Given this biological constraint on the sensitivity of our subjective utility scale, we

need to re-adjust our reference point by getting used to what we’ve got and then taking

it for granted. If we didn’t adjust our reference point, we could quickly hit the maximum

of our utility scale, and realize that nothing we could ever do would make us happier.
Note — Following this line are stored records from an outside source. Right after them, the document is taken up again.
-- ==== Sys2Proof/Machine/Cycle.lean ====
section
/-! DEFINITION. What a port does with its command in a cycle, and the order of the two ports
(spec/20_memory.md R56, spec/70_reset_and_hazards.md R251). -/

namespace Sys2Proof.Machine

/-- What a port does with a command word: run the command it decodes to, or raise Illegal
(30_encoding R74, R75, R77; 60_exceptions R221, R222). -/
def runWord (p : Port) (w : Word) (s : State) : Result :=
  match decode p w with
  | .legal i => exec i s
  | .illegal c => .next (raiseIllegal c s)

/-- What a port does in a cycle: an idle port executes nothing and raises nothing (30_encoding R70). -/
def runPort (p : Port) (cmd : Option Word) (s : State) : Result :=
  match cmd with
  | none => .next s
  | some w => runWord p w s

/-- Both ports' commands of a cycle: the consumer's completes first, then the producer's runs against the
state it left (20_memory R56). -/
def runCommands (s : State) : Result :=
  andThen (runPort .consumer s.pins.ccmd s) (runPort .producer s.pins.pcmd)

/-- The work of one cycle: the reset action with `RST` high, both commands discarded, else the two commands
(20_memory R56, 70_reset R251). -/
def runCycle (s : State) : Result :=
  if s.pins.rst then .next (resetAction s) else runCommands s

/-- One cycle, and then the pins of the next one (log entries 2, 4 and 6). -/
def cycle (s : State) : Result :=
  andThen (runCycle s) (fun t => .next (advanceCycle t))

end Sys2Proof.Machine
end

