-- ==== Sys2Proof/Laws/BankMapper.lean ====
section
/-! SUPPORT. The events of the bank mapper and the entries of its buffer. -/

namespace Sys2Proof.Machine

/-- Every offset of the NoteTable is at most 15. -/
theorem noteOffset_le (i : Nat) : noteOffset i ≤ 15 := by
  unfold noteOffset
  by_cases h : i < 16
  · have : ∀ i, i < 16 → noteTable.getD i 0 ≤ 15 := by decide
    exact this i h
  · have : noteTable.length ≤ i := by
      have hl : noteTable.length = 16 := rfl
      omega
    simp [List.getD_eq_getElem?_getD, List.getElem?_eq_none this]

/-- A list of at most one element for each index is a filtered list. -/
theorem flatMap_ite_singleton {α β : Type} (l : List α) (p : α → Bool) (f : α → β) :
    (l.flatMap fun i => if p i = true then [f i] else []) = (l.filter p).map f := by
  induction l with
  | nil => rfl
  | cons a l ih => simp only [List.flatMap_cons, List.filter_cons, ih]; cases p a <;> simp

/-- The note keys' events are those of the note keys set in the mask, in ascending order. -/
theorem noteKeyEvents_eq (on : Bool) (base : Nat) (nk mask : GridMask) : noteKeyEvents on base nk mask =
    ((List.range 16).filter fun i => nk.getLsbD i && mask.getLsbD i).map fun i =>
      ⟨on, base + noteOffset i⟩ :=
  flatMap_ite_singleton _ _ _

/-- Entry `k` of the buffer is the entry of event `k`, or 0x000 where there is none. -/
theorem eventBuffer_get (ev : List NoteEvent) {k : Nat} (hk : k < 19) :
    (eventBuffer ev)[k]? = some (((ev[k]?).map eventEntry).getD 0#9) := by
  simp [eventBuffer, Config.evtMax, hk]

/-- The buffer always has 19 entries. -/
@[simp] theorem eventBuffer_length (ev : List NoteEvent) : (eventBuffer ev).length = 19 := by
  simp [eventBuffer, Config.evtMax]

/-- The entry of an event whose note fits 8 bits is the on bit and the note. -/
theorem eventEntry_eq (e : NoteEvent) (h : e.note < 256) :
    eventEntry e = BitVec.ofNat 9 ((if e.on then 256 else 0) + e.note) := by
  rcases e with ⟨on, n⟩
  have h : n < 256 := h
  apply BitVec.eq_of_toNat_eq
  simp only [eventEntry]
  rw [BitVec.toNat_append, BitVec.toNat_ofNat]
  cases on
  · simp [Nat.mod_eq_of_lt h, Nat.mod_eq_of_lt (show n < 512 by omega)]
  · simp [Nat.mod_eq_of_lt h, Nat.mod_eq_of_lt (show 256 + n < 512 by omega)]
    have := Nat.two_pow_add_eq_or_of_lt (show n < 2 ^ 8 by omega) 1
    simpa using this.symm

/-- The selectors of External mode while the expansion port is enabled. -/
theorem selectors_external_enabled {s : State} (h : s.cfgExpEn = true) : s.selectors .external =
    { bsd := s.opXkd, bsu := s.opXku, bss := s.opXst, nk := 0xFFFF#16, stride := strideExternal } := by
  simp [State.selectors, h]

/-- The selectors of External mode while the expansion port is not enabled. -/
theorem selectors_external_disabled {s : State} (h : s.cfgExpEn = false) : s.selectors .external =
    { bsd := 0#4, bsu := 0#4, bss := 0#4, nk := 0xFFFF#16, stride := strideExternal } := by
  simp [State.selectors, h]

end Sys2Proof.Machine
end

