@[simp] theorem withStatus_depth : (s.withStatus v).depth = s.depth := rfl
@[simp] theorem withStatus_ringG : (s.withStatus v).ringG = s.ringG := rfl
@[simp] theorem withStatus_ringX : (s.withStatus v).ringX = s.ringX := rfl
@[simp] theorem withStatus_wpG : (s.withStatus v).wpG = s.wpG := rfl
@[simp] theorem withStatus_wpX : (s.withStatus v).wpX = s.wpX := rfl
@[simp] theorem withStatus_stateG : (s.withStatus v).stateG = s.stateG := rfl
@[simp] theorem withStatus_stateX : (s.withStatus v).stateX = s.stateX := rfl
@[simp] theorem withStatus_prevG : (s.withStatus v).prevG = s.prevG := rfl
@[simp] theorem withStatus_prevX : (s.withStatus v).prevX = s.prevX := rfl
@[simp] theorem withStatus_kdG : (s.withStatus v).kdG = s.kdG := rfl
@[simp] theorem withStatus_kuG : (s.withStatus v).kuG = s.kuG := rfl
@[simp] theorem withStatus_kdX : (s.withStatus v).kdX = s.kdX := rfl
@[simp] theorem withStatus_kuX : (s.withStatus v).kuX = s.kuX := rfl
@[simp] theorem withStatus_gstate : (s.withStatus v).gstate = s.gstate := rfl
@[simp] theorem withStatus_gact : (s.withStatus v).gact = s.gact := rfl
@[simp] theorem withStatus_relkey : (s.withStatus v).relkey = s.relkey := rfl
@[simp] theorem withStatus_gout : (s.withStatus v).gout = s.gout := rfl
@[simp] theorem withStatus_bank : (s.withStatus v).bank = s.bank := rfl
@[simp] theorem withStatus_lastmode : (s.withStatus v).lastmode = s.lastmode := rfl
@[simp] theorem withStatus_evt : (s.withStatus v).evt = s.evt := rfl
@[simp] theorem withStatus_evtCnt : (s.withStatus v).evtCnt = s.evtCnt := rfl
@[simp] theorem withStatus_status : (s.withStatus v).status = v := rfl
@[simp] theorem withStatus_pins : (s.withStatus v).pins = s.pins := rfl
@[simp] theorem withStatus_upcoming : (s.withStatus v).upcoming = s.upcoming := rfl
@[simp] theorem withStatus_freeDraws : (s.withStatus v).freeDraws = s.freeDraws := rfl

end

section
variable (s : State) (p : Pins)

@[simp] theorem withPins_depth : (s.withPins p).depth = s.depth := rfl
@[simp] theorem withPins_ringG : (s.withPins p).ringG = s.ringG := rfl
@[simp] theorem withPins_ringX : (s.withPins p).ringX = s.ringX := rfl
@[simp] theorem withPins_wpG : (s.withPins p).wpG = s.wpG := rfl
@[simp] theorem withPins_wpX : (s.withPins p).wpX = s.wpX := rfl
@[simp] theorem withPins_stateG : (s.withPins p).stateG = s.stateG := rfl
@[simp] theorem withPins_stateX : (s.withPins p).stateX = s.stateX := rfl
@[simp] theorem withPins_prevG : (s.withPins p).prevG = s.prevG := rfl
@[simp] theorem withPins_prevX : (s.withPins p).prevX = s.prevX := rfl
@[simp] theorem withPins_kdG : (s.withPins p).kdG = s.kdG := rfl
@[simp] theorem withPins_kuG : (s.withPins p).kuG = s.kuG := rfl
@[simp] theorem withPins_kdX : (s.withPins p).kdX = s.kdX := rfl
@[simp] theorem withPins_kuX : (s.withPins p).kuX = s.kuX := rfl
@[simp] theorem withPins_gstate : (s.withPins p).gstate = s.gstate := rfl
@[simp] theorem withPins_gact : (s.withPins p).gact = s.gact := rfl
@[simp] theorem withPins_relkey : (s.withPins p).relkey = s.relkey := rfl
@[simp] theorem withPins_gout : (s.withPins p).gout = s.gout := rfl
@[simp] theorem withPins_bank : (s.withPins p).bank = s.bank := rfl
@[simp] theorem withPins_lastmode : (s.withPins p).lastmode = s.lastmode := rfl
@[simp] theorem withPins_evt : (s.withPins p).evt = s.evt := rfl
@[simp] theorem withPins_evtCnt : (s.withPins p).evtCnt = s.evtCnt := rfl
@[simp] theorem withPins_status : (s.withPins p).status = s.status := rfl
@[simp] theorem withPins_pins : (s.withPins p).pins = p := rfl
@[simp] theorem withPins_upcoming : (s.withPins p).upcoming = s.upcoming := rfl
@[simp] theorem withPins_freeDraws : (s.withPins p).freeDraws = s.freeDraws := rfl

end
That would effectively kill our motivation to work harder, become richer, and

achieve more. In reality, of course, what happens is that we get used to our current

level of wealth, status, and achievement, and are then motivated to seek more, believing

that it will make us happier.

The irony of this motivational system is that for it to keep working, we have to

habituate to our new condition but not anticipate this habituation. Evidence does indeed

confirm that people adjust to both positive and negative changes in circumstances

with surprising speed, and then promptly forget that they did so (Brickman, Coates, &

Janoff-Bulman, 1978; Gilbert, Pinel, Wilson, Blumberg, & Wheatley, 1998). Thus, we

find ourselves on a hedonic treadmill in which we strive for an imagined happiness that

forever slips out of our grasp, beckoning us onward (Brickman & Campbell, 1971;

Gilbert, 2006; Kahneman, Krueger, Schkade, Schwarz, & Stone, 2006).